theorem initDec_counters {s : State} (h : s.CountersInRange) : (initDec s).state.CountersInRange := by
  have h0 : (s.setMq { s.mq with mf := false }).CountersInRange := CountersInRange.of_same (s := s) rfl rfl h
  refine Act.inv_bind State.CountersInRange (fetchByte_counters h0) fun bf t _ ht => ?_
  have h1 : (t.setMq { t.mq with b := bf.1, c := (bf.1 ^^^ 0xFF).setWidth 32 <<< 16 }).CountersInRange :=
    CountersInRange.of_same (s := t) (by simp) (by simp) ht
  refine Act.inv_bind State.CountersInRange (byteIn_counters h1) fun _ u hd hu => ?_
  have hc : (u.mq.ct - 7).toNat ≤ 8 := by rcases byteIn_ct hd with h | h <;> rw [h] <;> decide
  rw [Act.state_done]
  exact ⟨by simpa using hc, by simpa using hu.2⟩

theorem ptermPattern_counters {s : State} (h : s.CountersInRange) : (ptermPattern s).state.CountersInRange := by
  unfold ptermPattern
  simp only
  split
  · exact CountersInRange.of_same (s := s) rfl rfl h
  · refine Act.inv_bind State.CountersInRange (renormLoop_counters 16 ?_) fun _ u _ hu => hu
    exact CountersInRange.of_same (s := s) rfl rfl h

theorem pterm_counters {s : State} (h : s.CountersInRange) : (pterm s).state.CountersInRange := by
  have h8 : ∀ t : State, t.CountersInRange → ∀ r : MqRegs, r.ct = 8 → (t.setMq r).CountersInRange := by
    intro t ht r hr
    exact ⟨by rw [State.setMq_mq, hr]; decide, ht.2⟩
  unfold pterm
  split
  · exact h
  split
  · exact h
  split
  · exact h
  split
  · split
    · refine Act.inv_bind State.CountersInRange (fetchByte_counters h) fun bf t _ ht => ?_
      split
      · exact CountersInRange.of_same (s := t) rfl rfl ht
      · exact ptermPattern_counters (h8 t ht _ rfl)
    · exact ptermPattern_counters (h8 s h _ rfl)
  · exact ptermPattern_counters h

/-! ## The block's memories -/

/-- What the passes keep of a started block: its memories in canonical form and inside it, its words in agreement with its
flags, and its size. -/
structure BlockSound (s : State) : Prop where
  samp : Sparse.WF (0 : Word) s.samp
  cells : Sparse.WF SampleFlags.clear s.cells
  sampInside : ∀ e ∈ s.samp, KeyInBlock s.cfg e.1
  cellsInside : ∀ e ∈ s.cells, KeyInBlock s.cfg e.1
  agree : ∀ y < s.cfg.h, ∀ x < s.cfg.w, SampleAgrees (s.cell x y) (s.sampRead x y)
  width : s.cfg.w ≤ Config.maxSide

theorem BlockSound.of_same {s t : State} (h1 : t.samp = s.samp) (h2 : t.cells = s.cells) (h3 : t.cfg = s.cfg)
    (h : BlockSound s) : BlockSound t := by
  obtain ⟨a, b, c, d, e, f⟩ := h
  constructor <;> simp only [State.cell, State.sampRead, h1, h2, h3] <;> assumption

/-- Writing a coefficient's flags keeps a sound block, if they agree with its word. -/
theorem BlockSound.setCell {s : State} {x y : Nat} {f : SampleFlags} (h : BlockSound s) (hx : x < s.cfg.w)
    (hy : y < s.cfg.h) (hf : SampleAgrees f (s.sampRead x y)) : BlockSound (s.setCell x y f) := by
  have hw := h.width
  refine ⟨h.samp, Sparse.wf_set h.cells, h.sampInside, ?_, ?_, h.width⟩
  · intro e he
    rcases Sparse.mem_set he with he | rfl
    · exact h.cellsInside e he
    · exact coordKey_inBlock hx hy hw
  · intro y' hy' x' hx'
    have hx1 : x' < s.cfg.w := hx'
    have hy1 : y' < s.cfg.h := hy'
    rw [State.cell_setCell h.cells (by omega) (by omega), State.sampRead_setCell]
    split
    · rename_i he; obtain ⟨rfl, rfl⟩ := he; exact hf
    · exact h.agree y' hy1 x' hx1

/-- Writing flags and word of a coefficient together keeps a sound block, if they agree. -/
theorem BlockSound.write {s : State} {x y : Nat} {f : SampleFlags} {v : Word} (h : BlockSound s) (hx : x < s.cfg.w)
    (hy : y < s.cfg.h) (hf : SampleAgrees f v) : BlockSound ((s.setCell x y f).sampWrite x y v) := by
  have hw := h.width
  refine ⟨Sparse.wf_set h.samp, Sparse.wf_set h.cells, ?_, ?_, ?_, h.width⟩
  · intro e he
    rcases Sparse.mem_set he with he | rfl
    · exact h.sampInside e he
    · exact coordKey_inBlock hx hy hw
  · intro e he
    rcases Sparse.mem_set he with he | rfl
    · exact h.cellsInside e he
    · exact coordKey_inBlock hx hy hw
  · intro y' hy' x' hx'
    have hx1 : x' < s.cfg.w := hx'
    have hy1 : y' < s.cfg.h := hy'
    rw [State.cell_sampWrite, State.cell_setCell h.cells (by omega) (by omega),
      State.sampRead_sampWrite (s := s.setCell x y f) h.samp (by omega) (by omega)]
    split
    · exact hf
    · exact h.agree y' hy1 x' hx1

* * * *

From the records above, give again exactly the lines running from the line with "exact ⟨by simpa" to the line with "its word. -/", inclusive.

  exact ⟨by simpa using hc, by simpa using hu.2⟩

theorem ptermPattern_counters {s : State} (h : s.CountersInRange) : (ptermPattern s).state.CountersInRange := by
  unfold ptermPattern
  simp only
  split
  · exact CountersInRange.of_same (s := s) rfl rfl h
  · refine Act.inv_bind State.CountersInRange (renormLoop_counters 16 ?_) fun _ u _ hu => hu
    exact CountersInRange.of_same (s := s) rfl rfl h

theorem pterm_counters {s : State} (h : s.CountersInRange) : (pterm s).state.CountersInRange := by
  have h8 : ∀ t : State, t.CountersInRange → ∀ r : MqRegs, r.ct = 8 → (t.setMq r).CountersInRange := by
    intro t ht r hr
    exact ⟨by rw [State.setMq_mq, hr]; decide, ht.2⟩
  unfold pterm
  split
  · exact h
  split
  · exact h
  split
  · exact h
  split
  · split
    · refine Act.inv_bind State.CountersInRange (fetchByte_counters h) fun bf t _ ht => ?_
      split
      · exact CountersInRange.of_same (s := t) rfl rfl ht
      · exact ptermPattern_counters (h8 t ht _ rfl)
    · exact ptermPattern_counters (h8 s h _ rfl)
  · exact ptermPattern_counters h

/-! ## The block's memories -/

/-- What the passes keep of a started block: its memories in canonical form and inside it, its words in agreement with its
flags, and its size. -/
structure BlockSound (s : State) : Prop where
  samp : Sparse.WF (0 : Word) s.samp
  cells : Sparse.WF SampleFlags.clear s.cells
  sampInside : ∀ e ∈ s.samp, KeyInBlock s.cfg e.1
  cellsInside : ∀ e ∈ s.cells, KeyInBlock s.cfg e.1
  agree : ∀ y < s.cfg.h, ∀ x < s.cfg.w, SampleAgrees (s.cell x y) (s.sampRead x y)
  width : s.cfg.w ≤ Config.maxSide

theorem BlockSound.of_same {s t : State} (h1 : t.samp = s.samp) (h2 : t.cells = s.cells) (h3 : t.cfg = s.cfg)
    (h : BlockSound s) : BlockSound t := by
  obtain ⟨a, b, c, d, e, f⟩ := h
  constructor <;> simp only [State.cell, State.sampRead, h1, h2, h3] <;> assumption

/-- Writing a coefficient's flags keeps a sound block, if they agree with its word. -/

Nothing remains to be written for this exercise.